Once again, various changes and logic tweaking was made after code review and discussion with my mentor. The ones on Github can be viewed in the PR comment history again. The rescaling logic in particular was changed, to keep proportions of the KDE curve intact but allow the user to adjust the amount of ridge overlap. Also, a ‘face’ artist was also added with the fill_between_y
visual element function, and I modified this once again to accept the ‘y’ aesthetic mappings set by default for the ridges.
I also added tests for plot-ridge
- the plot_forest
tests served as a good template to begin from for this due to similarities as stated before.
A draft of plot_ess
was also added in a new PR, with support only for kind=‘local’ so far and using the new scatter_xy
visual element function I added as part of this PR:
ESS (Effective Sample Size) is a form of diagnostic on a Bayesian model, at a number of points specified by the user. The legacy method of plotting this involved a single plotting function for local, quantile, and evolution ESS. This has been split in Arviz-Plots with kind=‘evolution’ as its own plot now that I’ll implement in the future.
With the plot_dist
histogram addition PR, Arviz-Stats now had support for histogram computation so I replaced the erstwhile usage of Xarray-Einstats in my previous implementation for this. I noticed there were issues with the y aesthetic mapping to the credible intervals and point estimates when using this plot with histograms and when there was a dimension with an overlay applied:
plot_dist
with kind=‘kde’:
plot_dist
with kind=‘hist’:
This was fixed by passing density=True for normalization of the histogram area by Arviz-Stats as my mentor suggested though. This is an example of why its important to visually generate multiple renditions of the plots with varying arguments though- the tests did not check for this so it wouldn’t have been caught easily otherwise.
Week 8 (21st July)
Further updates were made to the existing opened PRs, the plot_ess_evolution
PR was opened, and plot_ridge
was finalized and merged into the main branch. As always, these are just brief mentions of some changes in words. PR comment and commit histories show changes better.
One of plot_ess
’s updates was having x-axis aesthetics mapping added along with support for multiple models. To enable this, the scatter_xy
function was also updated. Since the default ‘x’ aesthetic mapping generated by PlotCollection was far too big, this was instead set to different logic:
The x_diff is calculated (between any two points on the plot, so this depends on the ‘n_points’ set by the user since the x-axis for ESS plots is between 0-1), and one-third of that is taken as the range within which points of different models can be plotted. np.linspace
then ensures an even distribution of the points of whatever number of models to plot within the aforementioned range.
Support for kind=‘quantile’ was also added to plot_ess
and some code also added for ‘rugs’. With the rugplots however, correct rug computation requires the rankdata
function to become available in Arviz-Stats so the current implementation is more of a placeholder.

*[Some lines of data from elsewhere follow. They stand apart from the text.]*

/-! ### The Letterboxes, ownership and firmware (spec/15_letterbox_firmware.md) -/

/-- The windows of the Letterboxes and the SMBus target (R4, R492 to R498, Tables 15.2 and 15.3). It rests on log
entry 33. -/
def Obligations.LetterboxWindows : Prop :=
  (∀ (n : Fin 34) (be : Fin 16) (v : Word) (s : State), s.chip.coreUp = true → s.chip.boxExists n = true →
    (be.val = 15 → s.chip.fld F.LBX_STATUS.BUSY n = 0 → (s.chip.box n).req.length < 16 →
      Sets (.lbxReqWrite n be v) s [] [.lbx] [] (fun c => c.lbx = { s.chip.lbx with
        boxes := s.chip.lbx.boxes.set default n { s.chip.box n with req := (s.chip.box n).req ++ [v] } })) ∧
    (be.val = 15 → s.chip.fld F.LBX_STATUS.BUSY n = 1 ∨ 16 ≤ (s.chip.box n).req.length →
      Sets (.lbxReqWrite n be v) s [F.LBX_STATUS.OVERFLOW.is 1 n, F.LBX_DROP.COUNT.is (s.chip.counted F.LBX_DROP.COUNT)]) ∧
    (be.val ≠ 15 → Sets (.lbxReqWrite n be v) s [F.GLB_CLAMP_SEEN.DROPPED.is (s.chip.counted F.GLB_CLAMP_SEEN.DROPPED)]) ∧
    (s.chip.fld F.LBX_STATUS.BUSY n = 1 →
      Sets (.ring n) s [F.LBX_DROP.COUNT.is (s.chip.counted F.LBX_DROP.COUNT)]) ∧
    (s.chip.fld F.LBX_STATUS.BUSY n = 0 → s.chip.fld F.PWR_STATUS.STATE ≠ 2 →
      let ws := (s.chip.box n).req
      let recovery := s.chip.flag F.LBX_FW_STATUS.RECOVERY
      let started (todo : Bool) (r : Option (Nat × List Word)) : LbxH := { s.chip.lbx with
        boxes := s.chip.lbx.boxes.set default n { req := [], rsp := [], cmd := ws, todo, result := r }
        smbAlert := if n.val = 32 ∧ s.chip.fld F.LBX_STATUS.DONE n = 1 then false else s.chip.lbx.smbAlert }
      (∀ k : Nat, ringCode? recovery ws = some k →
        Sets (.ring n) s [F.LBX_STATUS.BUSY.is 1 n, F.LBX_STATUS.DONE.is 0 n] [.lbx] []
          (fun c => c.lbx = started false (some (k, [])))) ∧
      (ringCode? recovery ws = none → Sets (.ring n) s [F.LBX_STATUS.BUSY.is 1 n, F.LBX_STATUS.DONE.is 0 n] [.lbx] []
        (fun c => c.lbx = { started true none with order := s.chip.lbx.order.filter (· != n.val) ++ [n.val] }))) ∧
    (s.chip.fld F.LBX_STATUS.BUSY n = 0 → s.chip.fld F.PWR_STATUS.STATE = 2 →
      Reaches (.ring n) s fun c => c.fld F.LBX_STATUS.BUSY n = 1 ∧ c.pwr.mgmtAwake = true ∧
        c.fld F.PWR_STATUS.STATE = 2 ∧ c.reg .PWR_WAKE_LAST = s.chip.reg .PWR_WAKE_LAST) ∧
    (∀ w : Word, (s.chip.box n).rsp.head? = some w →
      (be.val = 15 → Sets (.lbxRspRead n be) s [] [.lbx, .answer] [] (fun c => c.answer = [w] ∧ c.lbx = { s.chip.lbx with
        boxes := s.chip.lbx.boxes.set default n { s.chip.box n with rsp := (s.chip.box n).rsp.tail } })) ∧
      (be.val ≠ 15 → Sets (.lbxRspRead n be) s [] [.answer])) ∧
    (be.val = 15 → (s.chip.box n).rsp = [] →
      Sets (.lbxRspRead n be) s [F.LBX_STATUS.UNDERRUN.is 1 n] [.answer] [] (fun c => c.answer = [0]))) ∧
  (∀ (n : Fin 34) (be : Fin 16) (v : Word) (s : State), s.chip.boxExists n = false →
    exec (.lbxReqWrite n be v) s = .next s ∧ exec (.ring n) s = .next s) ∧
  (∀ recovery : Bool, ringCode? recovery [] = some 0x8003 ∧
    ∀ (h : Word) (ws : List Word), (ws.length ≠ wget h 23 20 → ringCode? recovery (h :: ws) = some 0x8003) ∧
      (ws.length = wget h 23 20 → wget h 31 24 ∉ [0x01, 0x41, 0x42, 0x43] →
        ringCode? true (h :: ws) = some 0x8014)) ∧
  (∀ (n : Fin 34) (s : State), s.chip.coreUp = true → n.val ∉ s.chip.lbx.modeSet → s.chip.fwRuns n = true →
    ∀ r : Nat × List Word, (s.chip.box n).result = some r →
    let head := (s.chip.box n).cmd.headD 0
    let done := [Reg.LBX_ACK.is (word (wget head 15 0 * 65536 + r.1)) n, F.LBX_STATUS.DONE.is 1 n, F.LBX_STATUS.BUSY.is 0 n,
      F.LBX_STATUS.MASTER_OFF.is 0 n]
    let reply := if r.1 = 0x8003 then [] else word (wget head 31 24 * 2 ^ 24 + r.2.length * 2 ^ 20 + wget head 15 0) :: r.2
    let lbx (alert : Bool) : LbxH := { s.chip.lbx with smbAlert := alert
                                                       boxes := s.chip.lbx.boxes.set default n { s.chip.box n with
                                                         rsp := reply, cmd := [], todo := false, result := none } }
    (s.chip.fld F.LBX_CTL.IRQ_EN n = 0 ∨ n.val = 33 → Sets (.commandAck n) s done [.lbx] []
      (fun c => c.lbx = lbx s.chip.lbx.smbAlert)) ∧
    (s.chip.fld F.LBX_CTL.IRQ_EN n = 1 → n.val = 32 → Sets (.commandAck n) s done [.lbx] [] (fun c => c.lbx = lbx true)) ∧
    (s.chip.fld F.LBX_CTL.IRQ_EN n = 1 → n.val < 32 → s.chip.cfgBit (.mgmt n) 0x50 31 = true →
      s.chip.cfgBit (.mgmt n) 0x50 30 = false →
      s.chip.cfgBit (.mgmt n) (0x1000 + 16 * s.chip.fld F.LBX_CTL.VEC n + 12) 0 = false →
      ((∀ u < 96, s.chip.upPort? n = some u → s.chip.bme (.port u) = true) →
        Sets (.commandAck n) s done [.lbx, .outs] [] (fun c => c.lbx = lbx s.chip.lbx.smbAlert ∧
          c.outs = .msixMgmt n (s.chip.fld F.LBX_CTL.VEC n) :: s.chip.outs)) ∧
      ∀ u < 96, s.chip.upPort? n = some u → s.chip.bme (.port u) = false →
        Sets (.commandAck n) s done [.lbx, .cfg, .outs] [] (fun c => c.lbx = lbx s.chip.lbx.smbAlert ∧
          c.cfgBit (.port u) 0x104 20 = true ∧ ∀ o ∈ s.chip.newOuts c, o ≠ .msixMgmt n (s.chip.fld F.LBX_CTL.VEC n)))) ∧
  (∀ (n : Fin 34) (s : State), s.chip.coreUp = true → n.val ∈ s.chip.lbx.modeSet → s.chip.fld F.GLB_MODE.BUSY = 0 →
    s.chip.fwRuns n = true → s.chip.fld F.LBX_CTL.IRQ_EN n = 0 →
    Reaches (.commandAck n) s fun c => c.fld F.LBX_STATUS.DONE n = 1 ∧ c.fld F.LBX_STATUS.BUSY n = 0 ∧
      wget (c.reg .LBX_ACK n) 15 0 = s.chip.fld F.GLB_MODE.LAST_RESULT ∧ (c.box n).rsp.tail = [s.chip.reg .GLB_MODE]) ∧
  (∀ (n : Fin 34) (s : State), (s.chip.box n).result = none →
    n.val ∉ s.chip.lbx.modeSet ∨ s.chip.fld F.GLB_MODE.BUSY = 1 → exec (.commandAck n) s = .next s) ∧
  (∀ (ws : List Word) (b : Byte) (v : Word) (s : State), s.chip.coreUp = true →
    ∀ i ∈ [Instr.smbBlockWriteReq ws false, .smbRing b false, .smbWriteCtl v false],
    Sets i s [F.LBX_DROP.COUNT.is (s.chip.counted F.LBX_DROP.COUNT)] [.flt, .free] (countRegs ++ faultRegs)
      (fun c => c.raised 0x1D6 0x2F (fun h => h < 256))) ∧
  (∀ (ws : List Word) (s : State), s.chip.coreUp = true → 1 ≤ ws.length → ws.length + (s.chip.box 32).req.length ≤ 16 →
    s.chip.fld F.LBX_STATUS.BUSY 32 = 0 →
    Sets (.smbBlockWriteReq ws true) s [] [.lbx] [] (fun c => c.box 32 = { s.chip.box 32 with
      req := (s.chip.box 32).req ++ ws })) ∧
  (∀ (b : Byte) (s : State), s.chip.coreUp = true →
    (b = 1 → s.chip.fld F.LBX_STATUS.BUSY 32 = 0 → s.chip.fld F.PWR_STATUS.STATE ≠ 2 →
      Sets (.smbRing b true) s [F.LBX_STATUS.BUSY.is 1 32, F.LBX_STATUS.DONE.is 0 32] [.lbx] []
        (fun c => (c.box 32).cmd = (s.chip.box 32).req ∧ (c.box 32).req = [] ∧ (c.box 32).rsp = [])) ∧
    (b ≠ 1 → exec (.smbRing b true) s = .next s)) ∧
  (∀ (s : State), s.chip.coreUp = true →
    Sets .smbReadRsp s [] [.lbx, .answer, .outs] [] (fun c => c.answer = (s.chip.box 32).rsp ∧
      c.outs = .smbus (s.chip.box 32).rsp :: s.chip.outs ∧ c.box 32 = { s.chip.box 32 with rsp := [] }) ∧
    Sets .smbReadAck s [] [.answer, .outs] [] (fun c => c.answer = [s.chip.reg .LBX_ACK 32] ∧
      c.outs = .smbus [s.chip.reg .LBX_ACK 32] :: s.chip.outs)) ∧
  (∀ (s : State), s.chip.coreUp = true →
    Sets .smbReadStatus s [] [.answer, .outs] [] (fun c => ∃ w ∈ c.answer, c.outs = .smbus [w] :: s.chip.outs ∧
      bit w.toNat 31 = s.chip.fwReady 32 ∧ wget w 30 26 = wget (s.chip.reg .LBX_STATUS 32) 30 26 ∧
      bit w.toNat 25 = (s.chip.owner? == some 32) ∧
      ((s.chip.box 32).req.length ≤ 16 → (s.chip.box 32).rsp.length ≤ 16 → wget w 12 8 = (s.chip.box 32).req.length))) ∧
  (∀ (v : Word) (s : State), s.chip.coreUp = true →
    Sets (.smbWriteCtl v true) s [Reg.LBX_CTL.is (v &&& 0xC000003F) 32]) ∧
  (∀ (s : State), s.chip.coreUp = true →
    (s.chip.lbx.smbAlert = true → Sets .smbAlertResponse s [] [.lbx, .answer, .outs] [] (fun c =>
      c.lbx = { s.chip.lbx with smbAlert := false } ∧ c.answer = [word (2 * s.chip.fld F.LBX_SMB_CFG.ADDR)])) ∧
    (s.chip.lbx.smbAlert = false → exec .smbAlertResponse s = .next s))
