/-! ### Dropped writes -/

@[simp] theorem Chip.dropHeld_regs (c : Chip) (k : RegKey) : (c.dropHeld k).regs = c.regs := by
  unfold Chip.dropHeld; split <;> rfl

/-- A held LO value that goes is all that changes. -/
theorem Chip.dropHeld_frame (c : Chip) (k : RegKey) : c.frame [] [] [.heldLo] (c.dropHeld k) := by
  unfold Chip.dropHeld
  split
  · exact Chip.frame_heldLo (Chip.frame_refl _ _ _ _) (by decide)
  · exact Chip.frame_refl _ _ _ _

/-- DROPPED has counted one write, and nothing else is different but the held LO values. -/
def Chip.drops (c c' : Chip) : Prop :=
  c'.fld F.GLB_CLAMP_SEEN.DROPPED = c.counted F.GLB_CLAMP_SEEN.DROPPED ∧
    c.frame [F.GLB_CLAMP_SEEN.DROPPED.is (c.counted F.GLB_CLAMP_SEEN.DROPPED)] [] [.heldLo] c'

theorem Chip.drops_countDropped (c : Chip) : c.drops c.countDropped :=
  ⟨Chip.fld_inc_self _ _ _ _ (by decide),
    Chip.frame_inc (Chip.frame_refl _ _ _ _) (by decide) (Or.inr (by simp [Fld.is]))⟩

theorem Chip.drops_dropHeld {c d : Chip} (h : c.drops d) (k : RegKey) : c.drops (d.dropHeld k) := by
  obtain ⟨count, frame⟩ := h
  refine ⟨?_, Chip.frame_trans frame (Chip.frame_mono (d.dropHeld_frame k) (by simp) (by simp) (by simp))⟩
  rw [← count]
  simp only [Chip.fld, Chip.reg, Chip.dropHeld_regs]

/-- A command that answers the state with a write dropped does what the statements say of it. -/
theorem sets_of_drops {i : Instr} {s t : State} (answer : exec i s = .next t) (mem : t.mem = s.mem)
    (pending : t.pending = s.pending) (drop : s.chip.drops t.chip) :
    Sets i s [F.GLB_CLAMP_SEEN.DROPPED.is (s.chip.counted F.GLB_CLAMP_SEEN.DROPPED)] [.heldLo] := by
  refine ⟨t, answer, ⟨pending, mem, fun e he v hv => ?_, drop.2⟩, trivial⟩
  rw [List.mem_singleton] at he
  subst he
  cases hv
  exact drop.1

/-! ### Requesters that may not write -/

/-- A partition that is not the Owner's writes nothing (R13). -/
theorem Chip.isOwner_foreign (c : Chip) (a : Access) (p : Fin 32) (who : a.who = .part p) (foreign : c.owner? ≠ some p.val) :
    c.isOwner a.who = false := by
  simp [who, Chip.isOwner, Who.index, foreign]

/-- A write of a requester that may not write is dropped and counted (R13). -/
theorem Chip.passAt_notOwner (c : Chip) (a : Access) (k : RegKey) (off : Nat) (v : Word) (h : c.isOwner a.who = false) :
    c.passAt a k off v = (.dropped, c.countDropped.dropHeld k) := by
  simp [Chip.passAt, h]

theorem Chip.drops_passAt (c : Chip) (k : RegKey) : c.drops (c.countDropped.dropHeld k) :=
  Chip.drops_dropHeld c.drops_countDropped k

/-! ### Commands that write a register of their own -/

/-- The command is a write of one register, with the effect of that register once it has passed. -/
def WritesOwn (i : Instr) (a : Access) : Prop :=
  (∃ k v f, ∀ s, exec i s = .next (s.onChip fun c => c.ownWrite a k v f)) ∨
    ∃ k v f, ∀ s, exec i s = .next (s.onDev fun d => d.ownWrite a k v f)

/-- A write of a register of its own by a requester that may not write is dropped. -/
theorem sets_of_writesOwn {i : Instr} {a : Access} (h : WritesOwn i a) {s : State} (up : s.chip.coreUp = true)
    (notOwner : s.chip.isOwner a.who = false) :
    Sets i s [F.GLB_CLAMP_SEEN.DROPPED.is (s.chip.counted F.GLB_CLAMP_SEEN.DROPPED)] [.heldLo] := by
  obtain ⟨k, v, f, run⟩ | ⟨k, v, f, run⟩ := h
  · refine sets_of_drops (run s) (by simp) (by simp) ?_
    simp only [State.onChip_up _ _ up, Chip.ownWrite, Chip.guardWrite, Chip.passAt_notOwner _ _ _ _ _ notOwner]
    exact s.chip.drops_passAt k
  · have drop : s.onDev (fun d => d.ownWrite a k v f) = { s with chip := s.chip.countDropped.dropHeld k } := by
      simp only [State.onDev_up _ _ up, State.always, Dev.ownWrite, Chip.passAt_notOwner _ _ _ _ _ notOwner]
    exact sets_of_drops (run s) (by rw [drop]) (by rw [drop]) (drop ▸ s.chip.drops_passAt k)

/-! ### Accesses by offset -/

/-- A write of an offset by a requester that may not write is dropped where a Pantry window, a register or a block lies, and
is nothing elsewhere (R13, R614). -/
theorem Dev.busWrite_notOwner (d : Dev) (a : Access) (off : Nat) (v : Word) (h : d.chip.isOwner a.who = false)
    (held : (pantryAt off).isSome ∨ (d.chip.keyAt off).isSome ∨ (blockAt off).isSome) :
    ∃ c, d.busWrite a off v = ({}, { d with chip := c }) ∧ d.chip.drops c := by
  unfold Dev.busWrite
  split
  · exact ⟨_, by simp [h, Dev.onChip], d.chip.drops_countDropped⟩
  · next pantry =>
    split
    · next key =>
      have block : (blockAt off).isSome = true := by simpa [pantry, key] using held
      exact ⟨_, by simp [h, block, Dev.onChip], d.chip.drops_countDropped⟩
    · next k _ =>
      exact ⟨_, by simp only [Chip.passAt_notOwner _ _ _ _ _ h], d.chip.drops_passAt k⟩

/-- The same of the commands that write an offset. -/
theorem sets_of_rowWrite {i : Instr} {a : Access} {off : Nat} {v : Word} {s : State}
    (run : exec i s = .next (s.onDev fun d => d.rowWrite a off v)) (up : s.chip.coreUp = true)
    (notOwner : s.chip.isOwner a.who = false)
    (held : (pantryAt off).isSome ∨ (s.chip.keyAt off).isSome ∨ (blockAt off).isSome) :
    Sets i s [F.GLB_CLAMP_SEEN.DROPPED.is (s.chip.counted F.GLB_CLAMP_SEEN.DROPPED)] [.heldLo] := by
  obtain ⟨c, write, drop⟩ := Dev.busWrite_notOwner { mem := s.mem, chip := s.chip } a off v notOwner held
  have result : s.onDev (fun d => d.rowWrite a off v) = { s with chip := c } := by
    rw [State.onDev_up _ _ up]
    simp [State.always, Dev.rowWrite, write]
  exact sets_of_drops run (by rw [result]) (by rw [result]) (result ▸ drop)

/-- The command is a write of offset `off`, where the device holds something. -/
def WritesOffset (i : Instr) (a : Access) (c : Chip) : Prop :=
  ∃ off v, (∀ s, exec i s = .next (s.onDev fun d => d.rowWrite a off v)) ∧
    ((pantryAt off).isSome ∨ (c.keyAt off).isSome ∨ (blockAt off).isSome)
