-- ==== Sys2Proof/Machine/State.lean ====
section
/-! DEFINITION. The state of the FZ3216 as plain data: the nine blocks of spec/00_scope.md (FUNCTIONAL BLOCKS), the phase
of a power reset, and the queue of the commands that wait. Types only, and the state after reset: every operation is in
Sys2Proof/Machine/Ops.lean and the files it imports.

Where the spec makes one piece of state a function of others it is stored once and computed: the ready set is the
slots in READY (R72, R73); STATE, CURRENT-LEG, the pace timer and the fault record of a slot are one `Standing` (R27, R39,
R90), so that a slot has a current leg, a running timer or a fault record exactly in the states the spec gives them; a port's
OCCUPANCY and COMMITTED are lengths (R124); ATTN is "the queue is not empty" (R170); STATUS of a leg entry is whether it
has a record (R1); RESUME-POINT follows from CODE (R89). -/

namespace Sys2Proof.Machine

/-! ## Why a step stops -/

/-- The stops of a step. Each is a state that the spec's own laws rule out, so no run from reset reaches one: the machine
stops there rather than go on with a value the spec does not give (safe). -/
inductive Fault where
  /-- The slot named stands in a leg entry that holds no record; R12 says a pinned leg is LOADED. Raised by ELEMENT and by
  SLOT_RESUME at RESUME-POINT LEG-END. Safe. -/
  | freeLeg (leg : LegIx)
  /-- The mover serves a slot that is not ACTIVE; R48 says the mover is busy while a slot is ACTIVE and serves it. Raised by
  ELEMENT. Safe. -/
  | moverSlot (slot : SlotIx)
  /-- A PORT read finds no word; R54 says it always finds one. Raised by ELEMENT. Safe. -/
  | noPortWord (port : PortIx)
  /-- A PORT write finds no free place; R55 says it always finds one. Raised by ELEMENT. Safe. -/
  | noPortPlace (port : PortIx)
  deriving DecidableEq, Repr

/-- The refusals of a step. -/
inductive Refusal where
  /-- A command of the table whose meaning this model does not give. Raised by `exec`'s refused arms alone, of which there
  is none. Safe. -/
  | notModelled (mnemonic : String)
  deriving DecidableEq, Repr

/-! ## Codes (R190, R197–R201) -/

/-- The statuses of a reply (R190). -/
inductive Status where
  | ok | full | tagBusy | kind | length | field | range | state | inUse | fence | parity | mode | seq | leg
  deriving DecidableEq, Repr

/-- The 24 request kinds (R197). -/
inductive ReqKind where
  | hello | linkStatus | engineReset
  | bufWrite | bufRead | fenceSet | fenceRead
  | legLoad | legRead | legLink
  | slotSetup | slotArm | slotStart | slotHold | slotResume | slotCancel | slotQuery
  | trigSet | trigRead
  | portSetup | portQuery
  | reportAck | reportReplay | reportGate
  deriving DecidableEq, Repr

/-- The slot events (R106, R109). -/
inductive EventKind where
  | burstEnd | mark | legEnd | chainEnd | fault
  deriving DecidableEq, Repr

/-- The trigger actions (R106). -/
inductive Action where
  | start | arm | hold
  deriving DecidableEq, Repr

/-- Why a trigger action is dropped (R116). -/
inductive DropReason where
  | credits | mode | state | leg | inUse
  deriving DecidableEq, Repr

/-- The cause of a RESET-DONE report (R158). -/
inductive ResetCause where
  | power | request
  deriving DecidableEq, Repr

/-- The alarm of a PORT-ALARM report (R136). -/
inductive Alarm where
  | overrun | underrun
  deriving DecidableEq, Repr

/-- A port's DIRECTION (R123). -/
inductive Direction where
  | inward | outward
  deriving DecidableEq, Repr

/-- MOVER-ACCESS of a fence entry (R148). -/
inductive MoverAccess where
  | none | read | readWrite
  deriving DecidableEq, Repr

/-- HOST-ACCESS of a fence entry (R148). -/
inductive HostAccess where
  | readWrite | read
  deriving DecidableEq, Repr

/-! ## Leg store (LST) -/

/-- The address fields of a BUFFER endpoint (R3): ADDR, STEP (signed), RING, SKIP (signed). -/
structure Path where
  addr : Addr
  step : BitVec 8
  ring : Fin 17
  skip : BitVec 16
  deriving DecidableEq, Repr

/-- A source endpoint with the fields that belong to its kind (R4). -/
inductive Source where
  | buffer (path : Path)
  | port (port : PortIx)
  | const (value : Word)
  deriving DecidableEq, Repr

/-- A destination endpoint with the fields that belong to its kind (R5). -/
inductive Dest where
  | buffer (path : Path)
  | port (port : PortIx)
  deriving DecidableEq, Repr

/-- A leg record (R3). `next` absent is NONE. -/
structure LegRecord where
  src : Source
  dst : Dest
  burst : Nat
  count : Nat
  mark : Nat
  next : Option LegIx
  endReport : Bool
  endHold : Bool
  digest : Bool
  expect : Option Word
  deriving DecidableEq, Repr

/-- A leg entry (R1): LOADED exactly when it has a record, and its pin count. -/
structure LegEntry where
  record : Option LegRecord
  pins : Nat
  deriving DecidableEq, Repr

/-! ## Slot table (SLT) -/

/-- The setup fields of a slot (R23). `port` and `firstLeg` absent are NONE. -/
structure Setup where
  priority : Level
  yields : Bool
  preempt : Bool
  port : Option PortIx
  runLeg : Bool
  pace : Nat
  firstLeg : Option LegIx
  deriving DecidableEq, Repr

/-- The fault codes with the optional fields each carries (R89). -/
inductive FaultCause where
  | fenceRead (address : Addr)
  | fenceWrite (address : Addr)
  | parity (address : Addr)
  | digest (expected actual : Word)
  | leg
  deriving DecidableEq, Repr

/-- A fault record (R90). RESUME-POINT follows from the cause. -/
structure FaultRecord where
  cause : FaultCause
  leg : LegIx
  remaining : Nat
  element : Nat
  deriving DecidableEq, Repr

/-- The seven states that hold a leg, with what exists only there: the pace timer's time left in PACED (R39), the fault
record in FAULTED (R90). -/
inductive LegState where
  | armed | ready | active | suspended
  | paced (left : Nat)
  | held
  | faulted (record : FaultRecord)
  deriving DecidableEq, Repr

/-- Where a slot stands: its STATE together with its CURRENT-LEG, which is present exactly in the seven states that hold
a leg (R27). -/
inductive Standing where
  | idle
  | done
  | inLeg (leg : LegIx) (st : LegState)
  deriving DecidableEq, Repr

/-- A slot record (R22): the setup, STATE, CURRENT-LEG, pace timer and FAULT record (`standing`), the context (R26), CREDITS
(R33) and HOLD-REQUESTED (R41). -/
structure Slot where
  setup : Setup
  standing : Standing
  src : Addr
  dst : Addr
  remaining : Nat
  element : Nat
  digest : Word
  legRun : Bool
  credits : Nat
  holdRequested : Bool
  deriving DecidableEq, Repr

/-! ## Arbiter and mover (ARB, MOV) -/

/-- The snapshot of a burst (R49). -/
structure Snapshot where
  src : Addr
  dst : Addr
  digest : Word
  creditUsed : Bool
  runSet : Bool
  deriving DecidableEq, Repr

/-- An entry of the suspension stack: the slot and its burst's snapshot (R72). -/
structure Suspended where
  slot : SlotIx
  snapshot : Snapshot
  deriving DecidableEq, Repr

/-- The mover and the mover grant (R48, R72). -/
inductive Mover where
  /-- no slot holds the mover -/
  | idle
  /-- the slot that is ACTIVE, with the snapshot of its burst; its element in flight is the one its ELEMENT names -/
  | busy (slot : SlotIx) (snapshot : Snapshot)
  /-- a burst has ended and the arbiter has not yet selected for the release (R81, R84, R94, R110): the number of points of the trigger
  table's taking of events until a waiting cancel of the slot acts (R45), and until the selection; an ELEMENT that comes first makes both -/
  | releasing (cancelIn selectIn : Nat)
  deriving DecidableEq, Repr

/-- The arbiter (R72): the round-robin pointers, the suspension stack with its TOP FIRST, and the mover. -/
structure Arbiter where
  pointers : Vector SlotIx 8
  stack : List Suspended
  mover : Mover
  deriving DecidableEq, Repr

/-! ## Buffer memory (BUF) -/

/-- A buffer word (R141, R142): its VALUE, or DAMAGED, when its VALUE is lost. -/
inductive BufWord where
  | good (value : Word)
  | damaged
  deriving DecidableEq, Repr

/-- A fence entry (R148). -/
structure Fence where
  enabled : Bool
  base : Addr
  size : Nat
  mover : MoverAccess
  host : HostAccess
  deriving DecidableEq, Repr

/-- The two requesters of the buffer arbiter (R145). -/
inductive Requester where
  | mover | link
  deriving DecidableEq, Repr

/-- The buffer arbiter (R145): GRANT, WAITING and LAST-GRANT, and what the fence checks of the element in flight need (R53). `fencesAtGrant`
is the table as it stood at the grant, where a step before the element's own has fixed it. Where none has, `fencesReplaced` holds the
tables that FENCE-SETs have replaced while the element was in flight, the newest first: it may have been granted under any of them
(R150, notes/assumptions/5.md). -/
structure BufArbiter where
  grant : Option Requester
  waiting : Option Requester
  last : Requester
  fencesAtGrant : Option (Vector Fence 8)
  fencesReplaced : List (Vector Fence 8)
  deriving DecidableEq, Repr

/-! ## Stream ports (STP) -/

/-- A stream port (R123). `tentative` counts the oldest words of an inbound FIFO read but not committed, `staged` the newest
words of an outbound FIFO written but not committed (R124). `driven` is the word SDn carries in the frame under way, absent
while the port drives no frame (R121, R129). -/
structure Port where
  direction : Direction
  threshold : Nat
  enable : Bool
  fifo : List Word
  tentative : Nat
  staged : Nat
  overrun : Bool
  underrun : Bool
  overrunCount : Nat
  underrunCount : Nat
  driven : Option Word
  deriving DecidableEq, Repr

I added a plot_ess_evolution
draft as well. Check my previous blog post for more when I introduce plot_ess
. There were some changes like checks akin to plot_ess and plot_forest that were added, and the x-aesthetic mapping removed as this plot is not designed to support multiple models- that might get confusing as well since two categories of points (and lines connecting them) are plotted- ‘bulk’ and ‘tail’:
Some more changes to plot_ppc
were also made. I also added tests for this plot. This took some time and though as the previous tests could not just be used as cookie cutter templates for this one due to vast differences. The test fixtures had to have additions made too- with observed and predictive data groups added to the DataTrees the fixtures created. This required a lot of iterations and for me to look into and understand the testing mechanisms and logic better too using Pytest and Hypothesis. The trace_rug
visual element function I added automatic flattening to due to failing test conditions when multidimensional arrays were passed to it- an example of why tests are important and how they surface non trivial errors and edge cases that are missed when designing code logic.
The plot_dist
histogram addition PR had some minor changes and also the addition of the ‘alpha’ argument to the backend ‘hist’ functions.
Week 10 (4th August)
Several further updates to the existing plots were made and plot_mcse
also worked on though its yet to have a PR pushed. plot_mcse
is another inference diagnostics plot, plotting Monte Carlo Squared Error in a similar visual manner as the style of plot_ess
usually. When the unique errorbar
argument associated with it is set to True however, different plotting logic and visual elements are used- a new visual element function is being developed for this to depict the errorbars, in the Matplotlib and Bokeh backends.
plot_ess
got mean, standard deviation and min_ess lines added to them- with the same linestyle and a color mapping applied by default. This didn’t work for when the ‘model’ dimension existed at first though- some strange behavior was observed then with a slant being added to some of the lines. After review, it was decided to map colors to models and linestyles to each of mean, sd, and min_ess and the previous mentioned issue was also rectified with changes. The check for rug was moved prior to computation as well to avoid wasting expensive computation if an error is going to be raised anyway:
plot_ess_evolution
got some similar updates as plot_ess
, adding in mean, standard deviation and min_ess plot elements and their associated mappings. I also refactored some of the internal code to prevent code duplication (yes, the DRY principle thing) with a common ess dataset computing function now since it can be called upto 4 times in the course of the function’s execution otherwise.
plot_ppc
updates included docstring update, updates to the flattening and stacking logic with Xarray within the function based on the number of predictive samples versus total (num_pp_samples and total_pp_samples) and number of sample dimensions too. Various updates to the tests associated with it were also made- parametrization changes, datatree fixture changes and actual assert checks too.
Week 12 (18th August)
Due to the extra time implementing these plots was taking compared to the timeline in my initial proposal, I asked my mentor for an 2 week project extension for this GSoC project- which was granted by the NumFOCUS org admin, raising the total number of weeks from 12 to 14 (plus another week for finalizing things before the submission).
The plot_mcse
PR was created and pushed (see more info on this plotting function in the last post) as well as a PR for plot_rootogram
, a new plot similar to plot_ppc
but for discrete count models- this is a new plot that does not exist in legacy Arviz that was proposed to be implemented in Arviz-Plots for the first time, and involves ‘hanging’ predictive bars from observed values (if you’re that curious, read more from the official paper introducing this plot on ArXiv). As a result, there wasn’t any parallels in legacy Arviz to get inspiration from when I sat down to code this- although I did take some portions from plot_ppc
due to some of the initial logical similarities, and an explanation of the plot from my mentor on one of our meetings helped me understand it conceptually better too. More on the eventual intended look of Rootograms in Arviz here.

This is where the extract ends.